Not this one. The question of who holds claim to the legacy
of the fortune cookie actually made it to the Court of Historical
Review, a San Francisco mock court, in 1983. The judge, in
a ruling that no doubt sparked charges that he was a homer,
sided with San Francisco, declaring it the rightful "fortune
cookie capital of the world."
Less murky are the Chinese roots of the American invention.
As long ago as the 12th century, Chinese monks fighting the
Mongols fueled their rebellion through plans hidden in moon
cakes. A truly revolutionary use of dough. But once the modern
fortune cookie made its entrance as a meal closer, it remained
remarkably unchanged for almost 40 years. It wasn't until
around 1960 that the Lotus Fortune Cookie Company in San Francisco
unveiled a machine that could fold the cookies in half --
a lot faster than using chop sticks -- and soon thereafter
the industry bowed to American sensibilities by coming out
with the first individually-wrapped, suitably-sanitized snacks.
But let's face it: Who cares about the cookie?
Most people can't wait to crumble the thing to get at the
sliver of wisdom inside.
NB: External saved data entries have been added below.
/-- A number survives as the signed value of its low word exactly when it is below 2^31. -/
theorem ofNat_toInt_eq_iff (n : Nat) : (BitVec.ofNat 32 n).toInt = n ↔ n < 2 ^ 31 := by
  have hhi := BitVec.toInt_lt (x := BitVec.ofNat 32 n)
  have hint := BitVec.toInt_eq_toNat_cond (BitVec.ofNat 32 n)
  rw [BitVec.toNat_ofNat] at hint
  omega

/-- On nonnegative words the signed product is the unsigned one. -/
theorem toInt_mul_toInt_of_nonneg {x y : Word} (hx : 0 ≤ x.toInt) (hy : 0 ≤ y.toInt) :
    x.toInt * y.toInt = ((x.toNat * y.toNat : Nat) : Int) := by
  have hnat {v : Word} (hv : 0 ≤ v.toInt) : v.toInt = v.toNat := by
    have := BitVec.toInt_eq_toNat_cond v
    omega
  rw [hnat hx, hnat hy, Int.natCast_mul]

/-! ## The recursion of R170 -/

theorem mulResult_eq_zero_of_base {a b : Word} (h : a = 0#32 ∨ b = 0#32) : mulResult a b = 0#32 := by
  rw [mulResult_eq]
  rcases h with rfl | rfl <;> simp

/-- Every branch of the recursion is a call on the doubled a and the next multiplier, and a partial product. -/
theorem mulResult_next (a b : Word) :
    mulResult a b = mulResult (doubled a) (nextMultiplier b) + partialProduct a b := by
  rw [mulResult_eq, mulResult_eq, doubled_mul_nextMultiplier]

/-- The branch for even b. -/
theorem mulResult_of_even {a b : Word} (h : b.getLsbD 0 = false) : mulResult a b = mulResult (a <<< 1) (b.sshiftRight 1) := by
  have heven : isEven b = true := (isEven_iff_getLsbD_zero b).2 h
  rw [mulResult_next, nextMultiplier, partialProduct, if_pos heven, if_pos heven, BitVec.add_zero, doubled, halved]

/-- The branch for odd positive b. -/
theorem mulResult_of_odd_pos {a b : Word} (h : ¬ b.getLsbD 0 = false) (hpos : 0 < b.toInt) :
    mulResult a b = mulResult (a <<< 1) ((b - 1#32).sshiftRight 1) + a := by
  have hodd : ¬ isEven b = true := mt (isEven_iff_getLsbD_zero b).1 h
  have hbranch : isPositive b = true := (isPositive_iff b).2 hpos
  rw [mulResult_next, nextMultiplier, partialProduct, if_neg hodd, if_neg hodd, if_pos hbranch, if_pos hbranch, doubled, halved]

/-- The branch for odd negative b. -/
theorem mulResult_of_odd_neg {a b : Word} (h : ¬ b.getLsbD 0 = false) (hneg : ¬ 0 < b.toInt) :
    mulResult a b = mulResult (a <<< 1) ((b + 1#32).sshiftRight 1) - a := by
  have hodd : ¬ isEven b = true := mt (isEven_iff_getLsbD_zero b).1 h
  have hbranch : ¬ isPositive b = true := mt (isPositive_iff b).1 hneg
  rw [mulResult_next, nextMultiplier, partialProduct, if_neg hodd, if_neg hodd, if_neg hbranch, if_neg hbranch, doubled,
    halved, BitVec.zero_sub, BitVec.sub_eq_add_neg]

/-! ## The steps of the recursion (R172) -/

theorem exists_shiftLeft_eq_zero (a : Word) : ∃ k : Nat, a <<< k = 0#32 := ⟨32, BitVec.shiftLeft_eq_zero (Nat.le_refl 32)⟩

/-- The number of doublings that bring a word to 0: 32 less its trailing zeros (R172). -/
def doublingsToZero (a : Word) : Nat := Nat.find (exists_shiftLeft_eq_zero a)

/-- A word is 0 after k doublings exactly when k is enough of them. -/
theorem doublingsToZero_le_iff (a : Word) (k : Nat) : doublingsToZero a ≤ k ↔ a <<< k = 0#32 := by
  rw [doublingsToZero, Nat.find_le_iff]
  constructor
  · rintro ⟨m, hm, hzero⟩
    rw [← Nat.add_sub_cancel' hm, BitVec.shiftLeft_add, hzero, BitVec.zero_shiftLeft]
  · exact fun h => ⟨k, Nat.le_refl k, h⟩

theorem doublingsToZero_eq_zero_iff (a : Word) : doublingsToZero a = 0 ↔ a = 0#32 := by
  rw [← Nat.le_zero, doublingsToZero_le_iff, BitVec.shiftLeft_zero]

theorem doublingsToZero_le (a : Word) : doublingsToZero a ≤ 32 :=
  (doublingsToZero_le_iff a 32).2 (BitVec.shiftLeft_eq_zero (Nat.le_refl 32))

theorem doublingsToZero_doubled (a : Word) : doublingsToZero (doubled a) = doublingsToZero a - 1 := by
  apply eq_of_forall_ge_iff
  intro k
  rw [Nat.sub_le_iff_le_add, doublingsToZero_le_iff, doublingsToZero_le_iff, doubled, ← BitVec.shiftLeft_add, Nat.add_comm]

/-- The set bit z with none below it reaches bit 31 after 31 - z doublings, and the next one discards it. -/
theorem doublingsToZero_of_trailing_zeros {a : Word} {z : Nat} (hz : z < 32) (hbit : a.getLsbD z = true)
    (hlow : ∀ j, j < z → a.getLsbD j = false) : doublingsToZero a = 32 - z := by
  apply eq_of_forall_ge_iff
  intro k
  rw [doublingsToZero_le_iff]
  constructor
  · intro hzero
    by_contra hk
    have hkz : k + z < 32 := by omega
    have hmoved : (a <<< k).getLsbD (k + z) = a.getLsbD z := by
      rw [BitVec.getLsbD_shiftLeft, Nat.add_sub_cancel_left]
      simp [hkz]
    rw [hzero, BitVec.getLsbD_zero, hbit] at hmoved
    cases hmoved
  · intro hk
    apply BitVec.eq_of_getLsbD_eq
    intro q hq
    rw [BitVec.getLsbD_shiftLeft, BitVec.getLsbD_zero]
    by_cases hqk : q < k
    · simp [hqk]
    · simp [hlow (q - k) (by omega)]

/-- All 32 doublings are needed exactly for odd words. -/
theorem doublingsToZero_eq_32_iff (a : Word) : doublingsToZero a = 32 ↔ a.getLsbD 0 = true := by
  constructor
  · intro h
    by_contra hbit
    have hzero : a <<< 31 = 0#32 := by
      apply BitVec.eq_of_getLsbD_eq
      intro q hq
      have hfirst : q - 31 = 0 := by omega
      rw [BitVec.getLsbD_shiftLeft, hfirst, Bool.eq_false_of_not_eq_true hbit]
      simp
    have := (doublingsToZero_le_iff a 31).2 hzero
    omega
  · exact fun hbit => doublingsToZero_of_trailing_zeros (by decide) hbit (by simp)

/-- Half of a number has one bit less. -/
theorem size_half (n : Nat) : Nat.size (n / 2) = Nat.size n - 1 := by
  apply eq_of_forall_ge_iff
  intro k
  rw [Nat.sub_le_iff_le_add, Nat.size_le, Nat.size_le, Nat.pow_succ, Nat.div_lt_iff_lt_mul (by decide)]

theorem size_natAbs_eq_zero_iff (b : Word) : Nat.size b.toInt.natAbs = 0 ↔ b = 0#32 := by
  rw [Nat.size_eq_zero, Int.natAbs_eq_zero, ← BitVec.toInt_inj, BitVec.toInt_zero]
Way back, the messages were simple
proverbs or bits of Scripture. By the 1930s English variations
on elliptical Confucian logic crept in -- cryptic ditties
like "Rotten wood cannot be carved, nor a wall of dung be
trowelled." Some fortune writers took an American slant, lifting
bits from Poor Richard's Almanac; others offered early-day
versions of psychic hotlines.
Today none of that works. Fortune cookie message companies,
such as United Automation Technology in Massachusetts -- they
churn out the slips with the smiley faces -- concentrate on
direct, feel-good tidbits. Some humor but nothing too complex
and, above all, nothing negative. More on the order of a daily
affirmation, such as "Your sparkling eyes give a healing light
to those you meet." "All people want to hear is what lovers
tell lovers, not the truth" says Gregory Louie of Lotus Fortune
Cookie and the son of the man who invented the cookie-folding
machine.
This is not the case in China. There, people still wrestle
with messages such as "The only way to catch a tiger cub is
to go into the tiger's den" and "Constant grinding can turn
an iron rod into a needle." Then again, they haven't been
doing this all that long. It was only a few years ago that
the cookies began showing up in China. They were advertised
as "Genuine American Fortune Cookies."